WHAT IS EXPECTED
For the data below, give again exactly the lines from the one containing "s.liveOk = true → s.jobsFull 0 = false →" through the one containing "t.tap = s.tap", both ends included, and no others.

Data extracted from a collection

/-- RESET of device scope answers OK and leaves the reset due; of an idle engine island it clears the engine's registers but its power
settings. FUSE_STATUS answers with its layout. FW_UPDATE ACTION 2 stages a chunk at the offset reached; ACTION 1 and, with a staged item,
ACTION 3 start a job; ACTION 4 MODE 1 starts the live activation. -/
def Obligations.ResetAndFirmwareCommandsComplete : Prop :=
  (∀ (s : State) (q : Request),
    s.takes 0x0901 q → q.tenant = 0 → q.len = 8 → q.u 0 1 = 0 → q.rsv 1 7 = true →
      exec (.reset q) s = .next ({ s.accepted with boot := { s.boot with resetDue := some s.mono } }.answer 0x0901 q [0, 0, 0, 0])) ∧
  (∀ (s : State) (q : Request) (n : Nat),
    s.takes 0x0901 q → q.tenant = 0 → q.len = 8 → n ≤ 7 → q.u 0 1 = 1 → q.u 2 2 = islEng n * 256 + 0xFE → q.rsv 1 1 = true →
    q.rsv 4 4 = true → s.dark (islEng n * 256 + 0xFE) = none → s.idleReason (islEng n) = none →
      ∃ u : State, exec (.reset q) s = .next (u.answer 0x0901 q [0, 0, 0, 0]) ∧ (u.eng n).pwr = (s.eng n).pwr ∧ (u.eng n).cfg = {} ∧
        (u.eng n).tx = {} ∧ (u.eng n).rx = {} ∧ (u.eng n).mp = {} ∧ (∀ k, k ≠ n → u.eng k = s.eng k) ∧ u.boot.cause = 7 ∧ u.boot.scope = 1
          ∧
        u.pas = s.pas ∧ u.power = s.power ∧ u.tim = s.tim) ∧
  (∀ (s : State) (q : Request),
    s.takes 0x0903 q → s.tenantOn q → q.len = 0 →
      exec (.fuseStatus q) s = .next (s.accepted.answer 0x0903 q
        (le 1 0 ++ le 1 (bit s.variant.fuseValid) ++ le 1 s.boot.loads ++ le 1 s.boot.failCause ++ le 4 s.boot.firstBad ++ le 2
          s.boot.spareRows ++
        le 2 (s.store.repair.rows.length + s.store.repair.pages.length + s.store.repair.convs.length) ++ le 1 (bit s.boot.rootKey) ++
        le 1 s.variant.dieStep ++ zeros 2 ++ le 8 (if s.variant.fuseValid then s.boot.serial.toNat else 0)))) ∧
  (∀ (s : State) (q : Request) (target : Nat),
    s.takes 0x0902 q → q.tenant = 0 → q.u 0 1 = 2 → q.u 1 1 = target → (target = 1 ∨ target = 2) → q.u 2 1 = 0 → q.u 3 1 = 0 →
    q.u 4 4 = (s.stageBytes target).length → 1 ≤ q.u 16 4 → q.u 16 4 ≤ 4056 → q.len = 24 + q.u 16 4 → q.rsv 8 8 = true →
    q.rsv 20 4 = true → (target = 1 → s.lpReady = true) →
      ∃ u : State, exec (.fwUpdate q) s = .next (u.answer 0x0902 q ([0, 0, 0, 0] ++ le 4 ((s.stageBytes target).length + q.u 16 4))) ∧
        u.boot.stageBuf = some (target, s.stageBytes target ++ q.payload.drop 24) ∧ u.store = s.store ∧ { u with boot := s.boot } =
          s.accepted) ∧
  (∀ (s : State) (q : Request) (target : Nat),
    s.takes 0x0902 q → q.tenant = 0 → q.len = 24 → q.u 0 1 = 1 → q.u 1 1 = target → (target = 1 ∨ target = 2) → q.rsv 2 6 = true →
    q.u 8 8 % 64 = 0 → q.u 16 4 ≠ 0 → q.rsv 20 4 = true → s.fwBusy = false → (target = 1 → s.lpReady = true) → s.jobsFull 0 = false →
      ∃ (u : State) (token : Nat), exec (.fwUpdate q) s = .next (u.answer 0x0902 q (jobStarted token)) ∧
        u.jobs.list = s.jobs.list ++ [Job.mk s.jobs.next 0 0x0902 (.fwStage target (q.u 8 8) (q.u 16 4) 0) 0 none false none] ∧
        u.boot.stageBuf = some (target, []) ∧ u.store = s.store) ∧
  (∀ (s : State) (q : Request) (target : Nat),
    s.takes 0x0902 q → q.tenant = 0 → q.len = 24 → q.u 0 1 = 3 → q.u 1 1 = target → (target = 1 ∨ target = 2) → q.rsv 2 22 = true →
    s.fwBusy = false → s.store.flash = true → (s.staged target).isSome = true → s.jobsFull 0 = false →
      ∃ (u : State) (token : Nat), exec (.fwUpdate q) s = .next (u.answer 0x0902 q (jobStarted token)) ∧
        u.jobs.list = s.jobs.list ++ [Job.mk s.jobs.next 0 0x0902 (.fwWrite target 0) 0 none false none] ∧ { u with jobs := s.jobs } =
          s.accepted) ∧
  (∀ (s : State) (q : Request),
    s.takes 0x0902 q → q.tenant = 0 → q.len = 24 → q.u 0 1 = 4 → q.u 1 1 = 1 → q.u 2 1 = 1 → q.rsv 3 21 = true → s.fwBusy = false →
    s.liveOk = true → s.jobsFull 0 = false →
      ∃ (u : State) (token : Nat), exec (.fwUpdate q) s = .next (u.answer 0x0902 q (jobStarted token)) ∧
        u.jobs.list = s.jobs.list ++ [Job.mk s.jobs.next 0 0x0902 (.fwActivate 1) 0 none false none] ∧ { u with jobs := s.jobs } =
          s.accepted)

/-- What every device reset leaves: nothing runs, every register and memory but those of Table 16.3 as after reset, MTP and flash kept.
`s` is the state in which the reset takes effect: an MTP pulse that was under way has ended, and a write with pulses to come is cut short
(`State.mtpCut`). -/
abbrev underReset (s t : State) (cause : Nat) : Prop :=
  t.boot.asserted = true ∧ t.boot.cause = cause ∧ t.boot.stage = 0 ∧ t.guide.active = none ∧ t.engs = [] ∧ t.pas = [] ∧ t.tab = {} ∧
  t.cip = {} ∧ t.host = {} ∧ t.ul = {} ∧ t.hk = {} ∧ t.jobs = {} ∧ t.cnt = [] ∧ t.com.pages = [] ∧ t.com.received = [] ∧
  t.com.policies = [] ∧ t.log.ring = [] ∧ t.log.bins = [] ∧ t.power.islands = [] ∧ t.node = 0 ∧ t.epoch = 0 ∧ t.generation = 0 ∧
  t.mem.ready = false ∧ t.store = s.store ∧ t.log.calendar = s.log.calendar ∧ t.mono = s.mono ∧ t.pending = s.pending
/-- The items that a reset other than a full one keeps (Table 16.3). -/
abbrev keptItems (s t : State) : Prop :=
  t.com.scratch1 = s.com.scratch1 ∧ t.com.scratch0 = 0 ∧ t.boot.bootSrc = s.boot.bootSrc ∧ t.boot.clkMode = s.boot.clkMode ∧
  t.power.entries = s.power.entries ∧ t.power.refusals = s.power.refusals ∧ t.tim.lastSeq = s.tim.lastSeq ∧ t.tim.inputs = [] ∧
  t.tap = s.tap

---

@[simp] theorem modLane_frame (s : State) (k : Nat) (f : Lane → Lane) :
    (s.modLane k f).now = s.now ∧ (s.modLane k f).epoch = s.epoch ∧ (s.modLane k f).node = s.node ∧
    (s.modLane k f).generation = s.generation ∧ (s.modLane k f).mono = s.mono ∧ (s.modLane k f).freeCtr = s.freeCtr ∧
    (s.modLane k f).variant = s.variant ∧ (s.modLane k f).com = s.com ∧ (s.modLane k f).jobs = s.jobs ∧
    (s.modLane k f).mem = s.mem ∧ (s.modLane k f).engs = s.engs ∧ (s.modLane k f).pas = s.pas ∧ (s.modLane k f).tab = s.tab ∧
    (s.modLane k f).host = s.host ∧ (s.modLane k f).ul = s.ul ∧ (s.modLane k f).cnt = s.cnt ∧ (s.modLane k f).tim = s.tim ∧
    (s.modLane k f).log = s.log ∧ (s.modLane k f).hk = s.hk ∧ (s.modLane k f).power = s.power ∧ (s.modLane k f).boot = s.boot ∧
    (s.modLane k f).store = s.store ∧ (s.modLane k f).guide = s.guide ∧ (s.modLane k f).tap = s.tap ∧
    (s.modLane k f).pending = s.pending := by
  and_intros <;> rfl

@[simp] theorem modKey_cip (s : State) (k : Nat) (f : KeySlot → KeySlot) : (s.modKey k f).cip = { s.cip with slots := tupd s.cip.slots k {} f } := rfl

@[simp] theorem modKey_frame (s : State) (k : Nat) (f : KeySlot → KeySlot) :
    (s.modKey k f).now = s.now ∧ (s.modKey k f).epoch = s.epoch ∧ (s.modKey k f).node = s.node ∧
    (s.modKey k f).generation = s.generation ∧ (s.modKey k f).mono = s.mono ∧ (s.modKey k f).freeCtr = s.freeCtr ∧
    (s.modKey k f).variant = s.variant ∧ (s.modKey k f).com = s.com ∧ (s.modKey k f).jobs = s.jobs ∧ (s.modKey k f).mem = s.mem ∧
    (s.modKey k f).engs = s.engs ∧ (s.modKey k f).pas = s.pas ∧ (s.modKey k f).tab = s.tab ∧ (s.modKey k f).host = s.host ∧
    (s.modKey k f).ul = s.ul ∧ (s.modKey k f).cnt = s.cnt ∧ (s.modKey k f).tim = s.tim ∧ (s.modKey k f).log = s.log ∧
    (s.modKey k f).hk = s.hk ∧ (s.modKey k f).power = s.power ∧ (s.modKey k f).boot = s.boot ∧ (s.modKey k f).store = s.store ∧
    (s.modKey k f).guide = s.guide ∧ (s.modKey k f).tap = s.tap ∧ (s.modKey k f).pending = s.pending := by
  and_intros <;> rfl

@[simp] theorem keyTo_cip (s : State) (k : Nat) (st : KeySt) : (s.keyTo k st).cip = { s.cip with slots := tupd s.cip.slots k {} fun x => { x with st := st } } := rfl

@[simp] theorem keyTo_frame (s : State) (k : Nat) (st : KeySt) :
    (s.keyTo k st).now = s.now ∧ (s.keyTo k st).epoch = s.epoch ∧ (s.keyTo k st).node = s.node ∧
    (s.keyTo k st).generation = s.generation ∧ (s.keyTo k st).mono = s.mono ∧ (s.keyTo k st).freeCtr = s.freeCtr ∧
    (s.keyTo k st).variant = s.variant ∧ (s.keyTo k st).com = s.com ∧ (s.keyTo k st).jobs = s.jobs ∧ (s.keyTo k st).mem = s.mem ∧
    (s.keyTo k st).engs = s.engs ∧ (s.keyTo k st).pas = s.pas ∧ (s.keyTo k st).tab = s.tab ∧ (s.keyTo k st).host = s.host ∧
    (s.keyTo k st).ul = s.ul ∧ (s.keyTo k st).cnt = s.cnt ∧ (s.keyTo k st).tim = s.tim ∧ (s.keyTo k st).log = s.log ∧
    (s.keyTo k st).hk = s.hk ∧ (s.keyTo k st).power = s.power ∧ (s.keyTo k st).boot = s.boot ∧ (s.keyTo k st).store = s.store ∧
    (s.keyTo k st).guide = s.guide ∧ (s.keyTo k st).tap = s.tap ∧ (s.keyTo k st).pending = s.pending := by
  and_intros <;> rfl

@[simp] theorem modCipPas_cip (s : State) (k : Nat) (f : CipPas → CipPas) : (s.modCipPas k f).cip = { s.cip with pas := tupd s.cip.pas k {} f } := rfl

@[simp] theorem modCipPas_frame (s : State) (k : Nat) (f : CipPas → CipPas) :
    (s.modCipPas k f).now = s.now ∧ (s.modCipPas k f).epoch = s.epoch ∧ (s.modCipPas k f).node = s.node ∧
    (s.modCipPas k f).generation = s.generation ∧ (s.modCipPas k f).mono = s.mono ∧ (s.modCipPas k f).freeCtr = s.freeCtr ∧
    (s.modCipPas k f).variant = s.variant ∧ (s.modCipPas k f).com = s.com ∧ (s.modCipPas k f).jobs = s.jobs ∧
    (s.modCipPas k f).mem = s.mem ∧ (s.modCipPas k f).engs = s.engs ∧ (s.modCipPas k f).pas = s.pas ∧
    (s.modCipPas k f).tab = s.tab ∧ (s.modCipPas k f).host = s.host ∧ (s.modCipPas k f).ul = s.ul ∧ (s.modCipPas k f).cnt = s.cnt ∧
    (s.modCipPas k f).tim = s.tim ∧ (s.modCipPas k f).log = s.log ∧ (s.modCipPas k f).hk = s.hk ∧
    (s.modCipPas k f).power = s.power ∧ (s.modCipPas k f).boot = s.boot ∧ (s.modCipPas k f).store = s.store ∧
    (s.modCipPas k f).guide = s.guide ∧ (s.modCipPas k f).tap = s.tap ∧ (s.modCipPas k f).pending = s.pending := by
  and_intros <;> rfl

OUTPUT OF THE TASK
    s.liveOk = true → s.jobsFull 0 = false →
      ∃ (u : State) (token : Nat), exec (.fwUpdate q) s = .next (u.answer 0x0902 q (jobStarted token)) ∧
        u.jobs.list = s.jobs.list ++ [Job.mk s.jobs.next 0 0x0902 (.fwActivate 1) 0 none false none] ∧ { u with jobs := s.jobs } =
          s.accepted)

/-- What every device reset leaves: nothing runs, every register and memory but those of Table 16.3 as after reset, MTP and flash kept.
`s` is the state in which the reset takes effect: an MTP pulse that was under way has ended, and a write with pulses to come is cut short
(`State.mtpCut`). -/
abbrev underReset (s t : State) (cause : Nat) : Prop :=
  t.boot.asserted = true ∧ t.boot.cause = cause ∧ t.boot.stage = 0 ∧ t.guide.active = none ∧ t.engs = [] ∧ t.pas = [] ∧ t.tab = {} ∧
  t.cip = {} ∧ t.host = {} ∧ t.ul = {} ∧ t.hk = {} ∧ t.jobs = {} ∧ t.cnt = [] ∧ t.com.pages = [] ∧ t.com.received = [] ∧
  t.com.policies = [] ∧ t.log.ring = [] ∧ t.log.bins = [] ∧ t.power.islands = [] ∧ t.node = 0 ∧ t.epoch = 0 ∧ t.generation = 0 ∧
  t.mem.ready = false ∧ t.store = s.store ∧ t.log.calendar = s.log.calendar ∧ t.mono = s.mono ∧ t.pending = s.pending
/-- The items that a reset other than a full one keeps (Table 16.3). -/
abbrev keptItems (s t : State) : Prop :=
  t.com.scratch1 = s.com.scratch1 ∧ t.com.scratch0 = 0 ∧ t.boot.bootSrc = s.boot.bootSrc ∧ t.boot.clkMode = s.boot.clkMode ∧
  t.power.entries = s.power.entries ∧ t.power.refusals = s.power.refusals ∧ t.tim.lastSeq = s.tim.lastSeq ∧ t.tim.inputs = [] ∧
  t.tap = s.tap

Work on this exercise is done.